Macmahon is set to become mine services contractor for PT Amman Mineral Nusa Tenggara (AMNT) at its Batu Hijau Copper-Gold Project in Indonesia. Macmahon has signed binding documentation involving it acquiring assets from AMNT, which would become a major shareholder in the contractor.

Macmahon would acquire equipment with an estimated value of about $US145 million from the mine. Macmahon would issue AMNT with new shares equal to between 40% and 50.1% of its expanded share base.

If the transaction proceeds, Macmahon will become the life of mine services contractor, providing earthmoving and mining services for the mine.
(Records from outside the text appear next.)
/-! `raiseNeed` -/

@[simp] theorem State.raiseNeed_params : (s.raiseNeed).params = s.params := rfl
@[simp] theorem State.raiseNeed_syncState : (s.raiseNeed).syncState = s.syncState := rfl
@[simp] theorem State.raiseNeed_syncWork : (s.raiseNeed).syncWork = s.syncWork := rfl
@[simp] theorem State.raiseNeed_rdState : (s.raiseNeed).rdState = s.rdState := rfl
@[simp] theorem State.raiseNeed_rdBuf : (s.raiseNeed).rdBuf = s.rdBuf := rfl
@[simp] theorem State.raiseNeed_rdLen : (s.raiseNeed).rdLen = s.rdLen := rfl
@[simp] theorem State.raiseNeed_rdPos : (s.raiseNeed).rdPos = s.rdPos := rfl
@[simp] theorem State.raiseNeed_rdSleepUntil : (s.raiseNeed).rdSleepUntil = s.rdSleepUntil := rfl
@[simp] theorem State.raiseNeed_rdFailValid : (s.raiseNeed).rdFailValid = s.rdFailValid := rfl
@[simp] theorem State.raiseNeed_rdFailCode : (s.raiseNeed).rdFailCode = s.rdFailCode := rfl
@[simp] theorem State.raiseNeed_recReg : (s.raiseNeed).recReg = s.recReg := rfl
@[simp] theorem State.raiseNeed_dispFrame : (s.raiseNeed).dispFrame = s.dispFrame := rfl
@[simp] theorem State.raiseNeed_dispList : (s.raiseNeed).dispList = s.dispList := rfl
@[simp] theorem State.raiseNeed_dispIdx : (s.raiseNeed).dispIdx = s.dispIdx := rfl
@[simp] theorem State.raiseNeed_buf0 : (s.raiseNeed).buf0 = s.buf0 := rfl
@[simp] theorem State.raiseNeed_buf1 : (s.raiseNeed).buf1 = s.buf1 := rfl
@[simp] theorem State.raiseNeed_cnt0 : (s.raiseNeed).cnt0 = s.cnt0 := rfl
@[simp] theorem State.raiseNeed_cnt1 : (s.raiseNeed).cnt1 = s.cnt1 := rfl
@[simp] theorem State.raiseNeed_wsel : (s.raiseNeed).wsel = s.wsel := rfl
@[simp] theorem State.raiseNeed_widx : (s.raiseNeed).widx = s.widx := rfl
@[simp] theorem State.raiseNeed_need : (s.raiseNeed).need = true := rfl
@[simp] theorem State.raiseNeed_lock : (s.raiseNeed).lock = s.lock := rfl
@[simp] theorem State.raiseNeed_fill : (s.raiseNeed).fill = s.fill := rfl
@[simp] theorem State.raiseNeed_txState : (s.raiseNeed).txState = s.txState := rfl
@[simp] theorem State.raiseNeed_txWaitUntil : (s.raiseNeed).txWaitUntil = s.txWaitUntil := rfl
@[simp] theorem State.raiseNeed_txOut : (s.raiseNeed).txOut = s.txOut := rfl
@[simp] theorem State.raiseNeed_txFailValid : (s.raiseNeed).txFailValid = s.txFailValid := rfl
@[simp] theorem State.raiseNeed_txFailCode : (s.raiseNeed).txFailCode = s.txFailCode := rfl
@[simp] theorem State.raiseNeed_underrunLast : (s.raiseNeed).underrunLast = s.underrunLast := rfl
@[simp] theorem State.raiseNeed_player : (s.raiseNeed).player = s.player := rfl
@[simp] theorem State.raiseNeed_prState : (s.raiseNeed).prState = s.prState := rfl
@[simp] theorem State.raiseNeed_pullPlayer : (s.raiseNeed).pullPlayer = s.pullPlayer := rfl
@[simp] theorem State.raiseNeed_pullMax : (s.raiseNeed).pullMax = s.pullMax := rfl
@[simp] theorem State.raiseNeed_ssState : (s.raiseNeed).ssState = s.ssState := rfl
@[simp] theorem State.raiseNeed_misuse : (s.raiseNeed).misuse = s.misuse := rfl
@[simp] theorem State.raiseNeed_cuBusy : (s.raiseNeed).cuBusy = s.cuBusy := rfl
@[simp] theorem State.raiseNeed_faulted : (s.raiseNeed).faulted = s.faulted := rfl
@[simp] theorem State.raiseNeed_trace : (s.raiseNeed).trace = s.trace := rfl
@[simp] theorem State.raiseNeed_now : (s.raiseNeed).now = s.now := rfl
@[simp] theorem State.raiseNeed_turns : (s.raiseNeed).turns = s.turns := rfl
@[simp] theorem State.raiseNeed_envRead : (s.raiseNeed).envRead = s.envRead := rfl
@[simp] theorem State.raiseNeed_envWrite : (s.raiseNeed).envWrite = s.envWrite := rfl
@[simp] theorem State.raiseNeed_envPull : (s.raiseNeed).envPull = s.envPull := rfl
@[simp] theorem State.raiseNeed_envAck : (s.raiseNeed).envAck = s.envAck := rfl
@[simp] theorem State.raiseNeed_envDevice : (s.raiseNeed).envDevice = s.envDevice := rfl
@[simp] theorem State.raiseNeed_envOpenDev : (s.raiseNeed).envOpenDev = s.envOpenDev := rfl
@[simp] theorem State.raiseNeed_clockBack : (s.raiseNeed).clockBack = s.clockBack := rfl
@[simp] theorem State.raiseNeed_codecWire : (s.raiseNeed).codecWire = s.codecWire := rfl
@[simp] theorem State.raiseNeed_codecFrame : (s.raiseNeed).codecFrame = s.codecFrame := rfl

/-! `rdStart` -/

@[simp] theorem State.rdStart_params : (s.rdStart).params = s.params := rfl
@[simp] theorem State.rdStart_syncState : (s.rdStart).syncState = UNSYNC := rfl
@[simp] theorem State.rdStart_syncWork : (s.rdStart).syncWork = s.syncWork := rfl
@[simp] theorem State.rdStart_rdState : (s.rdStart).rdState = RD_READ := rfl
@[simp] theorem State.rdStart_rdBuf : (s.rdStart).rdBuf = s.rdBuf := rfl
@[simp] theorem State.rdStart_rdLen : (s.rdStart).rdLen = 0 := rfl
@[simp] theorem State.rdStart_rdPos : (s.rdStart).rdPos = 0 := rfl
@[simp] theorem State.rdStart_rdSleepUntil : (s.rdStart).rdSleepUntil = s.rdSleepUntil := rfl
@[simp] theorem State.rdStart_rdFailValid : (s.rdStart).rdFailValid = false := rfl
@[simp] theorem State.rdStart_rdFailCode : (s.rdStart).rdFailCode = 0 := rfl
@[simp] theorem State.rdStart_recReg : (s.rdStart).recReg = s.recReg := rfl
@[simp] theorem State.rdStart_dispFrame : (s.rdStart).dispFrame = s.dispFrame := rfl
@[simp] theorem State.rdStart_dispList :
    (s.rdStart).dispList = if s.params.startKeepsDispatch then s.dispList else [] := rfl
@[simp] theorem State.rdStart_dispIdx :
    (s.rdStart).dispIdx = if s.params.startKeepsDispatch then s.dispIdx else 0 := rfl
@[simp] theorem State.rdStart_buf0 : (s.rdStart).buf0 = s.buf0 := rfl
@[simp] theorem State.rdStart_buf1 : (s.rdStart).buf1 = s.buf1 := rfl
@[simp] theorem State.rdStart_cnt0 : (s.rdStart).cnt0 = s.cnt0 := rfl
@[simp] theorem State.rdStart_cnt1 : (s.rdStart).cnt1 = s.cnt1 := rfl
@[simp] theorem State.rdStart_wsel : (s.rdStart).wsel = s.wsel := rfl
@[simp] theorem State.rdStart_widx : (s.rdStart).widx = s.widx := rfl
@[simp] theorem State.rdStart_need : (s.rdStart).need = s.need := rfl
@[simp] theorem State.rdStart_lock : (s.rdStart).lock = s.lock := rfl
@[simp] theorem State.rdStart_fill : (s.rdStart).fill = s.fill := rfl
@[simp] theorem State.rdStart_txState : (s.rdStart).txState = s.txState := rfl
@[simp] theorem State.rdStart_txWaitUntil : (s.rdStart).txWaitUntil = s.txWaitUntil := rfl
@[simp] theorem State.rdStart_txOut : (s.rdStart).txOut = s.txOut := rfl
@[simp] theorem State.rdStart_txFailValid : (s.rdStart).txFailValid = s.txFailValid := rfl
@[simp] theorem State.rdStart_txFailCode : (s.rdStart).txFailCode = s.txFailCode := rfl
@[simp] theorem State.rdStart_underrunLast : (s.rdStart).underrunLast = s.underrunLast := rfl
@[simp] theorem State.rdStart_player : (s.rdStart).player = s.player := rfl
@[simp] theorem State.rdStart_prState : (s.rdStart).prState = s.prState := rfl
@[simp] theorem State.rdStart_pullPlayer : (s.rdStart).pullPlayer = s.pullPlayer := rfl
@[simp] theorem State.rdStart_pullMax : (s.rdStart).pullMax = s.pullMax := rfl
@[simp] theorem State.rdStart_ssState : (s.rdStart).ssState = s.ssState := rfl
@[simp] theorem State.rdStart_misuse : (s.rdStart).misuse = s.misuse := rfl
@[simp] theorem State.rdStart_cuBusy : (s.rdStart).cuBusy = s.cuBusy := rfl
@[simp] theorem State.rdStart_faulted : (s.rdStart).faulted = s.faulted := rfl
@[simp] theorem State.rdStart_trace : (s.rdStart).trace = s.trace := rfl
@[simp] theorem State.rdStart_now : (s.rdStart).now = s.now := rfl
@[simp] theorem State.rdStart_turns : (s.rdStart).turns = s.turns := rfl
@[simp] theorem State.rdStart_envRead : (s.rdStart).envRead = s.envRead := rfl
@[simp] theorem State.rdStart_envWrite : (s.rdStart).envWrite = s.envWrite := rfl
@[simp] theorem State.rdStart_envPull : (s.rdStart).envPull = s.envPull := rfl
@[simp] theorem State.rdStart_envAck : (s.rdStart).envAck = s.envAck := rfl
@[simp] theorem State.rdStart_envDevice : (s.rdStart).envDevice = s.envDevice := rfl
@[simp] theorem State.rdStart_envOpenDev : (s.rdStart).envOpenDev = s.envOpenDev := rfl
@[simp] theorem State.rdStart_clockBack : (s.rdStart).clockBack = s.clockBack := rfl
@[simp] theorem State.rdStart_codecWire : (s.rdStart).codecWire = s.codecWire := rfl
@[simp] theorem State.rdStart_codecFrame : (s.rdStart).codecFrame = s.codecFrame := rfl

/-! `rdClose` -/

@[simp] theorem State.rdClose_params : (s.rdClose).params = s.params := rfl
@[simp] theorem State.rdClose_syncState : (s.rdClose).syncState = s.syncState := rfl
@[simp] theorem State.rdClose_syncWork : (s.rdClose).syncWork = s.syncWork := rfl
@[simp] theorem State.rdClose_rdState : (s.rdClose).rdState = RD_STOPPED := rfl
@[simp] theorem State.rdClose_rdBuf : (s.rdClose).rdBuf = s.rdBuf := rfl
@[simp] theorem State.rdClose_rdLen : (s.rdClose).rdLen = s.rdLen := rfl
@[simp] theorem State.rdClose_rdPos : (s.rdClose).rdPos = s.rdPos := rfl
@[simp] theorem State.rdClose_rdSleepUntil : (s.rdClose).rdSleepUntil = s.rdSleepUntil := rfl
@[simp] theorem State.rdClose_rdFailValid : (s.rdClose).rdFailValid = s.rdFailValid := rfl
@[simp] theorem State.rdClose_rdFailCode : (s.rdClose).rdFailCode = s.rdFailCode := rfl
@[simp] theorem State.rdClose_recReg : (s.rdClose).recReg = s.recReg := rfl
@[simp] theorem State.rdClose_dispFrame : (s.rdClose).dispFrame = s.dispFrame := rfl
@[simp] theorem State.rdClose_dispList : (s.rdClose).dispList = s.dispList := rfl
@[simp] theorem State.rdClose_dispIdx : (s.rdClose).dispIdx = s.dispIdx := rfl
@[simp] theorem State.rdClose_buf0 : (s.rdClose).buf0 = s.buf0 := rfl
@[simp] theorem State.rdClose_buf1 : (s.rdClose).buf1 = s.buf1 := rfl
@[simp] theorem State.rdClose_cnt0 : (s.rdClose).cnt0 = s.cnt0 := rfl
@[simp] theorem State.rdClose_cnt1 : (s.rdClose).cnt1 = s.cnt1 := rfl
@[simp] theorem State.rdClose_wsel : (s.rdClose).wsel = s.wsel := rfl
@[simp] theorem State.rdClose_widx : (s.rdClose).widx = s.widx := rfl
@[simp] theorem State.rdClose_need : (s.rdClose).need = s.need := rfl
@[simp] theorem State.rdClose_lock : (s.rdClose).lock = s.lock := rfl
@[simp] theorem State.rdClose_fill : (s.rdClose).fill = s.fill := rfl
@[simp] theorem State.rdClose_txState : (s.rdClose).txState = s.txState := rfl
@[simp] theorem State.rdClose_txWaitUntil : (s.rdClose).txWaitUntil = s.txWaitUntil := rfl
@[simp] theorem State.rdClose_txOut : (s.rdClose).txOut = s.txOut := rfl
@[simp] theorem State.rdClose_txFailValid : (s.rdClose).txFailValid = s.txFailValid := rfl
@[simp] theorem State.rdClose_txFailCode : (s.rdClose).txFailCode = s.txFailCode := rfl
@[simp] theorem State.rdClose_underrunLast : (s.rdClose).underrunLast = s.underrunLast := rfl
@[simp] theorem State.rdClose_player : (s.rdClose).player = s.player := rfl
@[simp] theorem State.rdClose_prState : (s.rdClose).prState = s.prState := rfl
@[simp] theorem State.rdClose_pullPlayer : (s.rdClose).pullPlayer = s.pullPlayer := rfl
@[simp] theorem State.rdClose_pullMax : (s.rdClose).pullMax = s.pullMax := rfl
@[simp] theorem State.rdClose_ssState : (s.rdClose).ssState = s.ssState := rfl
@[simp] theorem State.rdClose_misuse : (s.rdClose).misuse = s.misuse := rfl
@[simp] theorem State.rdClose_cuBusy : (s.rdClose).cuBusy = s.cuBusy := rfl
@[simp] theorem State.rdClose_faulted : (s.rdClose).faulted = s.faulted := rfl
@[simp] theorem State.rdClose_trace : (s.rdClose).trace = s.trace := rfl
@[simp] theorem State.rdClose_now : (s.rdClose).now = s.now := rfl
@[simp] theorem State.rdClose_turns : (s.rdClose).turns = s.turns := rfl
@[simp] theorem State.rdClose_envRead : (s.rdClose).envRead = s.envRead := rfl
@[simp] theorem State.rdClose_envWrite : (s.rdClose).envWrite = s.envWrite := rfl
@[simp] theorem State.rdClose_envPull : (s.rdClose).envPull = s.envPull := rfl
@[simp] theorem State.rdClose_envAck : (s.rdClose).envAck = s.envAck := rfl
@[simp] theorem State.rdClose_envDevice : (s.rdClose).envDevice = s.envDevice := rfl
@[simp] theorem State.rdClose_envOpenDev : (s.rdClose).envOpenDev = s.envOpenDev := rfl
@[simp] theorem State.rdClose_clockBack : (s.rdClose).clockBack = s.clockBack := rfl
@[simp] theorem State.rdClose_codecWire : (s.rdClose).codecWire = s.codecWire := rfl
@[simp] theorem State.rdClose_codecFrame : (s.rdClose).codecFrame = s.codecFrame := rfl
It will also acquire certain existing mobile mining equipment from AMNT to carry out the contract.

Macmahon, which is a takeover target of leading contractor Cimic, believes the transaction has the potential to transform the company and among the benefits include improved earnings for the 2018 financial year.

The Perth-based company’s guidance has been updated to $620-680 million revenue and $40-50 million earnings before interest and taxes.

The Batu Hijau open pit operation produced about 216,000 tonnes of copper and 800,000 ounces of gold in 2016.

Macmahon also considers that there are improved growth prospects, with the potential for future works at the Elang deposit and the Nangka prospect should AMNT decide to develop them.

Macmahon’s CEO Michael Finnegan said, “If completed, this transaction will see Macmahon’s scale significantly increase and that brings with it a number of benefits which will assist us in the execution of new and existing projects.

“It will make us a stronger and more robust business, and will provide us with a supportive and strategically aligned major shareholder which should help us grow even further.

“Whilst Macmahon has been operating in Indonesia since 2008 and has current operations at both the Martabe gold mine and a quarrying contract in Aceh, we believe that this strategic relationship with AMNT significantly strengthens our presence in the region.”

The transaction is subject to a number of conditions including Macmahon securing an independent expert to determine whether it is fair and reasonable to its shareholders and AMNT acquiring title to any parts of the mobile equipment currently held by the existing maintenance provider.

Macmahon’s board has advised its shareholders to reject Cimic’s $175 million offer, which is now unconditional.